Kamloops mom worries for son's health after brain tumour diagnosis

Landon and his mom, Farrah, on Jan. 4, 2019 in Sun Rivers, Kamloops.

KAMLOOPS —  For the most part, Landon Eddy is just like any other 18-year-old getting ready to start his adulthood. He’s graduated high school and like most people his age, he’s trying to figure out where he wants to go to school next and enjoys spending his weekends with his close buddies.

He’s the social butterfly of his family, according to his mom.

“He’s cracking jokes all the time,” says Kamloops mom Farrah Hamelin. “He kind of seems to attract people.”

And Eddy was still managing to crack jokes even after he suffered a sudden seizure a few weeks before Christmas. The Kamloops mother says she was downstairs with her younger son in their Sun Rivers home when she heard someone getting sick upstairs, at first she says it didn’t concern her until she heard two loud bangs.

“I went up there and Landon was trying to utter out the words that something was wrong and that he smelled this horrible smell,” she says. He also mentioned he had no feeling on his left side.

Hamelin says after her son seemed to slowly recover from the episode, they decided to go to the emergency department in Kamloops. Initially, Hamelin says she was told by medical staff it appeared Eddy had suffered a stroke but they would have to wait until they spoke to a neurosurgeon who could give them more information on Eddy’s CAT scans.

Hamelin says she was told her son’s CAT scans showed he had a left insular low-grade glioma, also known as a brain tumour. The tumour in Eddy’s brain is currently not malignant, meaning it's non-cancerous, but it could turn malignant at any time, Hamelin says she was told by the neurosurgeon.

“I said ‘You’re going to take it out, right?’ and (the neurosurgeon) said ‘not right now it would cost him his speech and his left side,” Hamelin said.
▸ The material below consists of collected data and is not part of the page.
-- ==== Sys2Proof/Machine/FieldTypes.lean ====
section
/-! DEFINITION. The state of the Field I/O unit beside its registers (R310 to R346): feedback channels, encoder emulation,
auxiliary axes and hysteretic loops. -/

namespace Sys2Proof.Machine

/-- Configuration of a feedback channel in force since the last beat instant (R346). -/
structure FbCfg where
  cfg : Nat
  ssi : Nat
  jump : Nat
  scale : Int
  offs : Int
  deriving DecidableEq, Repr

/-- One feedback channel. Times are FIELD cycles of 5 ns. -/
structure FbRt where
  cfg : FbCfg
  /-- The extended count X, and the count as latched. -/
  x : Int
  latched : Int
  /-- Edge history, newest first: time and direction (R322). -/
  hist : List (Nat × Int)
  /-- The history's only edge reversed the direction (R323). -/
  rev : Bool
  /-- Times of the last illegal transitions, newest first, at most three (R314). -/
  illegal : List Nat
  /-- Speed in 2^−4 count/s at the latch. -/
  spd : Int
  preset : Option Int
  /-- SSI: last good word, good and failed words in a row, latch time of the transfer and of the last good word. -/
  word : Option Nat
  good : Nat
  bad : Nat
  tLatch : Nat
  tWord : Nat
  spdSsi : Option Int
  /-- Position delivered, 2^−40 rad (or m). -/
  pos : Int
  deriving DecidableEq, Repr

/-- One emulation output: configuration in force, source position at enable, counts emitted (R326). -/
structure EeRt where
  cfg : Nat
  k : Int
  p0 : Int
  emitted : Int
  ovr : Bool
  deriving DecidableEq, Repr

/-- An auxiliary segment (Table — Auxiliary segment entry). -/
structure AuxSeg where
  p : Int
  v : Int
  tend : Nat
  deriving DecidableEq, Repr

/-- A table running or waiting: its segments, start as cell time, position and speed at the start; `follow` waits for the
end of the table running. -/
structure AuxTable where
  segs : List AuxSeg
  start : Nat
  follow : Bool
  p0 : Int
  v0 : Int
  cmd : Nat
  deriving DecidableEq, Repr

/-- A target that takes effect at the next tick (R330). -/
structure AuxTgt where
  tgt : Int
  vmax : Nat
  amax : Nat
  dmax : Nat
  cmd : Nat
  deriving DecidableEq, Repr

/-- One auxiliary axis: position in 2^−16 microstep, speed in 2^−16 microstep/s. -/
structure AuxRt where
  pos : Int
  vel : Int
  tgt : Int
  /-- The AUX_TARGET running, if any, and whether it has overshot. -/
  cmd : Option Nat
  ovr : Bool
  next : Option AuxTgt
  run : Option AuxTable
  seg : Nat
  wait : Option AuxTable
  /-- A stop is due at the next tick (R337). -/
  stopDue : Bool
  /-- Steps emitted toward the position, the direction of the last, and the FIELD cycles from it to the last tick (R328). -/
  emitted : Int
  dir : Int
  since : Nat
  /-- End of the re-phase under way, as cell time (R338). -/
  rephaseEnd : Nat
  /-- AUX_CFG has been written since the last reset: the outputs are driven (R328). -/
  driven : Bool
  deriving DecidableEq, Repr

/-- One hysteretic loop (R340 to R343). -/
structure HysRt where
  acc : Int
  nOn : Nat
  nOff : Nat
  stale : Nat
  fresh : Bool
  clamped : Bool
  /-- SRC and MODCH last used (R346). -/
  sel : Nat
  deriving DecidableEq, Repr

/-- An HL_SETPOINT in progress: command, loops still to take their setpoint, time, setpoints per loop (R343). -/
structure HlCmd where
  cmd : Nat
  left : List Nat
  at_ : Nat
  sps : List (Nat × Nat)
  deriving DecidableEq, Repr

structure FieldSt where
  fb : List FbRt
  ee : List EeRt
  aux : List AuxRt
  hys : List HysRt
  hl : Option HlCmd
  /-- Filtered values of the eight modulator channels for the loops, Q1.15 (R425). -/
  mod : List Int
  deriving DecidableEq, Repr

/-- The last feedback of a joint as mortar memory holds it: position (2^−40), speed (2^−16), torque (2^−10), vibration and
current (Q1.23), cell time of the latch; a missing beat leaves the values. -/
structure JointFb where
  gj : Nat
  q : Int
  v : Int
  trq : Int
  vib : Int
  cur : Int
  time : Nat
  turn : Int
  missing : Bool
  deriving DecidableEq, Repr

/-- The retention bank beside the joint entries MNS_RETJ shows (R421): axis positions with their valid mark, and the
retention log, oldest first. -/
structure RetSt where
  aux : List (Option Int)
  log : List EvEntry
  deriving DecidableEq, Repr

end Sys2Proof.Machine
end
Eddy was given medication for his seizures and released from the hospital after being told his condition was not operative at this time. 
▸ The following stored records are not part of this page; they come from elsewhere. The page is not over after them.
/-- Block 0xA000: feedback channels, emulation outputs, auxiliary axes. -/
def fioRegs : List RegDesc := [
  regs "FIO_CFG" 0xA000 0x40 24 [rwIn 2 0 0 0 3, rw 3 3 0, rw 4 4 0, rwIn 6 5 0 0 2, rwIn 13 8 4 1 63,
    rwIn 23 16 0x0A 1 255, rwIn 31 24 0x32 1 255],
  regs "FIO_SSI" 0xA004 0x40 24 [rwIn 5 0 0x1A 8 40, rw 6 6 1, rw 7 7 0, rwIn 17 8 0x00A 10 1000, rw 23 18 0],
  regs "FIO_JUMP" 0xA008 0x40 24 [rw 31 0 0],
  low64 "FIO_SCALEL" 0xA00C 0x40 24 (rw 31 0 0), high64 "FIO_SCALEH" 0xA010 0x40 24 (rw 31 0 0),
  low64 "FIO_OFFSL" 0xA014 0x40 24 (rw 31 0 0), high64 "FIO_OFFSH" 0xA018 0x40 24 (rw 31 0 0),
  regs "FIO_PRESET" 0xA01C 0x40 24 [wo 31 0],
  regs "FIO_CNT" 0xA020 0x40 24 [ro 31 0 0],
  regs "FIO_SPD" 0xA024 0x40 24 [ro 31 0 0],
  regs "FIO_ZCAP" 0xA028 0x40 24 [ro 31 0 0],
  regs "FIO_STAT" 0xA02C 0x40 24 [ro 1 0 0, ro 3 2 1, w1c 4 4, w1c 5 5, ro 7 6 0, ro 10 8 0],
  regs "FIO_CTRL" 0xA030 0x40 24 [wo 0 0],
  counters "FIO_QERRCNT" 0xA034 0x40 24,
  reg "FIO_FAULT" 0xA700 [ro 23 0 0],
  reg "FIO_QERRSUM" 0xA704 [w1c 23 0],
  regs "FIO_EECFG" 0xA600 0x20 8 [rw 1 0 0, rw 9 4 0, rwIn 19 12 0x0A 10 255, rw 20 20 0],
  low64 "FIO_EEKL" 0xA604 0x20 8 (rw 31 0 0), high64 "FIO_EEKH" 0xA608 0x20 8 (rw 31 0 0),
  regs "FIO_EECNT" 0xA60C 0x20 8 [ro 31 0 0],
  regs "FIO_EESTAT" 0xA610 0x20 8 [ro 15 0 0, w1c 16 16],
  regs "AUX_CFG" 0xA800 0x40 16 [rwIn 7 0 0x0A 10 30, rwIn 15 8 0x0A 10 255, rw 16 16 0, rw 17 17 0, rw 19 18 3,
    rw 29 20 0],
  regs "AUX_DSTOP" 0xA804 0x40 16 [rw 31 0 0x001E8480],
  regs "AUX_CTRL" 0xA808 0x40 16 [rw 0 0 0, rw 1 1 0, rw 2 2 0, wo 3 3],
  regs "AUX_STAT" 0xA80C 0x40 16 [ro 2 0 0, ro 3 3 0, w1c 4 4, ro 5 5 0, ro 17 8 0],
  low64 "AUX_POSL" 0xA810 0x40 16 (ro 31 0 0), high64 "AUX_POSH" 0xA814 0x40 16 (ro 31 0 0),
  regs "AUX_VEL" 0xA818 0x40 16 [ro 31 0 0],
  low64 "AUX_TGTL" 0xA81C 0x40 16 (ro 31 0 0), high64 "AUX_TGTH" 0xA820 0x40 16 (ro 31 0 0),
  regs "AUX_VMAX" 0xA824 0x40 16 [ro 31 0 0x0061A800],
  regs "AUX_AMAX" 0xA828 0x40 16 [ro 31 0 0x001E8480],
  regs "AUX_DMAX" 0xA82C 0x40 16 [ro 31 0 0x001E8480],
  regs "AUX_STEPCNT" 0xA830 0x40 16 [ro 31 0 0],
  counter "AUX_OVSN" 0xAC00, counter "AUX_SEGEMPTYN" 0xAC04, counter "AUX_LAGN" 0xAC08, counter "AUX_LOSTN" 0xAC0C]

/-- Block 0xB000: hysteretic loops. -/
def hysRegs : List RegDesc := [
  regs "HYS_CFG" 0xB000 0x20 32 [rw 0 0 0, rw 1 1 0, rw 2 2 0, rw 3 3 0, rw 6 4 0, rwIn 31 16 0x00C8 200 65535],
  regs "HYS_SP" 0xB004 0x20 32 [rw 15 0 0],
  regs "HYS_BAND" 0xB008 0x20 32 [rwIn 15 0 0 0 0x7FFF, rw 31 16 0],
  regs "HYS_LIM" 0xB00C 0x20 32 [rw 15 0 0, rw 31 16 0],
  regs "HYS_TMIN" 0xB010 0x20 32 [rw 15 0 0, rw 31 16 0],
  regs "HYS_IN" 0xB014 0x20 32 [rw 15 0 0, rw 23 16 0],
  regs "HYS_STAT" 0xB018 0x20 32 [ro 0 0 0, w1c 1 1, ro 2 2 0, ro 3 3 0, ro 31 16 0],
  regs "HYS_SWCNT" 0xB01C 0x20 32 [ro 31 0 0],
  counter "HYS_FLTN" 0xB400, counter "HYS_CLAMPN" 0xB404]

/-- Block 0xB800: supply and mains monitor. -/
def mnsRegs : List RegDesc := [
  reg "MNS_MODCFG" 0xB800 [rwIn 1 0 2 0 2, rwIn 3 2 2 0 2, rw 7 4 2, rwIn 15 8 0x14 8 255],
  regs "MNS_GAIN" 0xB810 8 8 [rw 31 0 0],
  regs "MNS_OFS" 0xB814 8 8 [rw 31 0 0],
  reg "MNS_MAINS" 0xB850 [rw 0 0 0, rw 1 1 0, rw 2 2 0, rw 6 4 0, rw 10 8 1, rw 14 12 2, rw 31 16 0x00E6],
  reg "MNS_DIPCFG" 0xB854 [rw 9 0 0x384, rw 19 10 0x44C, rw 29 20 0x1F4],
  reg "MNS_RTCFG" 0xB858 [rw 0 0 1, rwIn 10 1 0x014 1 1000, rwIn 16 11 0x0A 1 63],
  reg "MNS_LIM" 0xB85C [rw 15 0 0x0014, rw 23 16 0x64],
  reg "MNS_CHOPCFG" 0xB860 [rw 7 0 0x28, rw 15 8 0x0A, rw 23 16 2, rw 31 24 2],
  reg "MNS_DIPCLS0" 0xB870 [rw 9 0 800, rw 31 16 5000],
  reg "MNS_DIPCLS1" 0xB874 [rw 9 0 700, rw 31 16 500],
  reg "MNS_DIPCLS2" 0xB878 [rw 9 0 400, rw 31 16 200],
  reg "MNS_DIPCLS3" 0xB87C [rw 9 0 50, rw 31 16 20],
  reg "MNS_STAT" 0xB880 [ro 1 0 0, ro 2 2 0, ro 3 3 0, ro 6 4 0, ro 15 8 0, ro 19 16 0, ro 23 20 0],
  regs "MNS_AMP" 0xB884 4 3 [ro 15 0 0],
  reg "MNS_FREQ" 0xB890 [ro 31 0 0],
  regs "MNS_VBUS" 0xB8A0 8 4 [ro 31 0 0],
  regs "MNS_EG" 0xB8A4 8 4 [ro 31 0 0],
  low64 "MNS_DIPRECL" 0xB8C0 4 1 (ro 31 0 0), high64 "MNS_DIPRECH" 0xB8C4 4 1 (ro 31 0 0),
  reg "MNS_DIPREC2" 0xB8C8 [ro 15 0 0, ro 25 16 0, ro 28 26 0],
  reg "MNS_DIPREC3" 0xB8CC [ro 3 0 0],
  reg "MNS_RAIL" 0xB8E0 [ro 4 0 0x1F, ro 10 8 7, w1c 11 11, w1c 12 12],
  reg "MNS_HIB" 0xB8E4 [wo 15 0, ro 16 16 0],
  counter "MNS_DIPN" 0xB900, counter "MNS_SWELLN" 0xB904, counter "MNS_FDEVN" 0xB908, counter "MNS_RTN" 0xB90C,
  counter "MNS_RTSTOPN" 0xB910, counter "MNS_MODFN" 0xB914,
  regs "MNS_RETJ" 0xBA00 8 60 [ro 31 0 0],
  regs "MNS_RETJ1" 0xBA04 8 60 [ro 15 0 0, ro 31 31 0]]

/-- Block 0xC000: event controller. -/
def evcRegs : List RegDesc := [
  regs "EVC_PEND" 0xC100 4 8 [ro 31 0 0],
  regs "EVC_ACT" 0xC120 4 8 [ro 31 0 0],
  regs "EVC_UNDEL" 0xC140 4 8 [w1c 31 0],
  regs "EVC_LFILT" 0xC160 4 3 [rw 31 0 0x22222222],
  reg "EVC_ENGPRI" 0xC170 [rw 27 0 0x4C88888, ro 31 28 0],
  regs "EVC_FILT" 0xC200 4 32 [rw 31 0 0],
  regs "EVC_TGT" 0xC400 4 224 [ro 1 0 0, ro 7 4 0, ro 23 8 0, rw 29 24 0, rw 30 30 0, rw 31 31 0],
  reg "EVC_TGT224" 0xC780 [ro 1 0 0, ro 7 4 0, ro 23 8 0, ro 29 24 0, ro 30 30 1, rw 31 31 0],
  regs "EVC_TGT_HI" 0xC784 4 31 [ro 1 0 0, ro 7 4 0, ro 23 8 0, rw 29 24 0, rw 30 30 0, rw 31 31 0],
  counters "EVC_CNT" 0xC800 4 256,
  counter "EVC_MERGEN" 0xCC00, counter "EVC_UNDELN" 0xCC04]

/-- Block 0xD000: Hod. -/
def hodRegs : List RegDesc := [
  reg "HOD_CFG" 0xD000 [rwIn 9 0 0x064 1 1000, rw 19 10 0x384, rwIn 31 20 0x3E8 1 4095],
  regs "HOD_CORE" 0xD010 4 8 [ro 2 0 0, ro 15 8 0, ro 20 16 0, ro 27 24 0],
  regs "HOD_LOAD" 0xD030 4 8 [ro 9 0 0, ro 25 16 0],
  regs "HOD_QDEPTH" 0xD050 4 8 [ro 31 0 0],
  regs "HOD_WAITMAX" 0xD080 4 32 [ro 31 0 0],
  counter "HOD_SWITCHN" 0xD100, counter "HOD_PREEMPTN" 0xD104, counter "HOD_TMON" 0xD108,
  counter "HOD_WAITLIMN" 0xD10C]

/-- Block 0xE000: check units. -/
def chkRegs : List RegDesc := [
  reg "CHK_CTRL" 0xE000 [wo 0 0, ro 1 1 0],
  reg "CHK_STAT" 0xE004 [ro 15 0 0],
  counters "CHK_ERR" 0xE040 4 16]

/-- Block 0xF000: fabric, errors and test. -/
def fabRegs : List RegDesc := [
  reg "FAB_LOCKCFG" 0xF000 [rwIn 7 0 0x40 16 255, rwIn 17 8 0x100 64 1023, rwIn 29 18 0x400 256 4095],
  reg "FAB_HANGCFG" 0xF004 [rwIn 11 0 0x800 512 4095, rwIn 25 16 0x014 2 1000],
  low64 "FAB_PORTSTL" 0xF010 4 1 (ro 31 0 0), high64 "FAB_PORTSTH" 0xF014 4 1 (ro 6 0 0),
  reg "FAB_ERRSEQ" 0xF018 [ro 31 0 0xFFFFFFFF],
  counter "FAB_LKTMON" 0xF040, counter "FAB_REVOKEN" 0xF044, counter "FAB_HANGN" 0xF048,
  counter "FAB_PORTDROPN" 0xF04C, counter "FAB_PARITYN" 0xF050, counter "FAB_RFFAILN" 0xF054,
  regs "FAB_ERRLOG" 0xF400 4 256 [ro 31 0 0],
  reg "TST_BOOTST" 0xF800 [ro 3 0 0, ro 11 8 0],
  reg "TST_MBIST" 0xF804 [ro 5 0 0],
  reg "TST_LANE" 0xF808 [ro 1 0 0, ro 31 16 0]]

/-- The sixteen blocks of BAR0 in offset order (Table — BAR0 blocks, R30). -/
def regTable : List RegDesc :=
  glbRegs ++ hqeRegs ++ hqeRingRegs ++ clkRegs ++ timRegs ++ htlRegs ++ klnRegs ++ slvRegs ++ srvRegs ++ cmnRegs ++
    safetyRegs ++ fioRegs ++ hysRegs ++ mnsRegs ++ evcRegs ++ hodRegs ++ chkRegs ++ fabRegs

/-- The registers of one 4 KiB block. -/
def blockRegs (blk : Nat) : List RegDesc :=
  match blk with
  | 0x0 => glbRegs
  | 0x1 => hqeRegs ++ hqeRingRegs
  | 0x2 => clkRegs
  | 0x3 => timRegs
  | 0x4 => htlRegs
  | 0x5 => klnRegs ++ slvRegs
  | 0x6 => srvRegs
  | 0x7 => cmnRegs
  | 0x8 => safRegs "SAFA" 0x8000
  | 0x9 => safetyRegs.drop 15
  | 0xA => fioRegs
  | 0xB => hysRegs ++ mnsRegs
  | 0xC => evcRegs
  | 0xD => hodRegs
  | 0xE => chkRegs
  | 0xF => fabRegs
  | _ => []

/-- The descriptor of the register at a BAR0 offset, if one occupies it. -/
def findReg (off : Nat) : Option RegDesc :=
  (blockRegs (off / 0x1000)).find? (fun d => d.covers off)

/-- The reset value of a descriptor's word: each field's reset value in its place. -/
def resetWord (d : RegDesc) : Word :=
  BitVec.ofNat 32 (d.fields.foldl (fun a f => a + f.reset * 2 ^ f.lo) 0)

/-- The reset value of the register at an offset (0 where no register is). -/
def resetOf (off : Nat) : Word :=
  match findReg off with
  | some d => resetWord d
  | none => 0

end Sys2Proof.Machine
end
The mother says she felt helpless leaving the hospital with the news and also not knowing what their next steps were. A few weeks went by and on Christmas night, Eddy started to feel ill again and had to go back to the emergency department.

“This has just been a nightmare, I just keep wishing I could wake up,” she says.

Hamelin says she has been weighing her options on what to do and has asked her family doctor to refer her son to a neurosurgeon in Vancouver to see if she could speed up the process of trying to find a solution.

She has even been looking at different procedures offered outside of B.C.

The mother hasn't been working to make sure she's able to watch after her son and his unpredicted seizures. A family friend has even set up a GoFundMe page to help with the family's travel, medication and consultation expenses.

The fundraiser has nearly reached its $10,000 goal.

"It's so hard to know when he's going to have a seizure, it's just so unknown at this point," she says. "I just want to get to that point where we know what the plan is and we can figure it out."


To contact a reporter for this story, email Karen Edwards or call (250) 819-3723 or email the editor. You can also submit photos, videos or news tips to the newsroom and be entered to win a monthly prize draw.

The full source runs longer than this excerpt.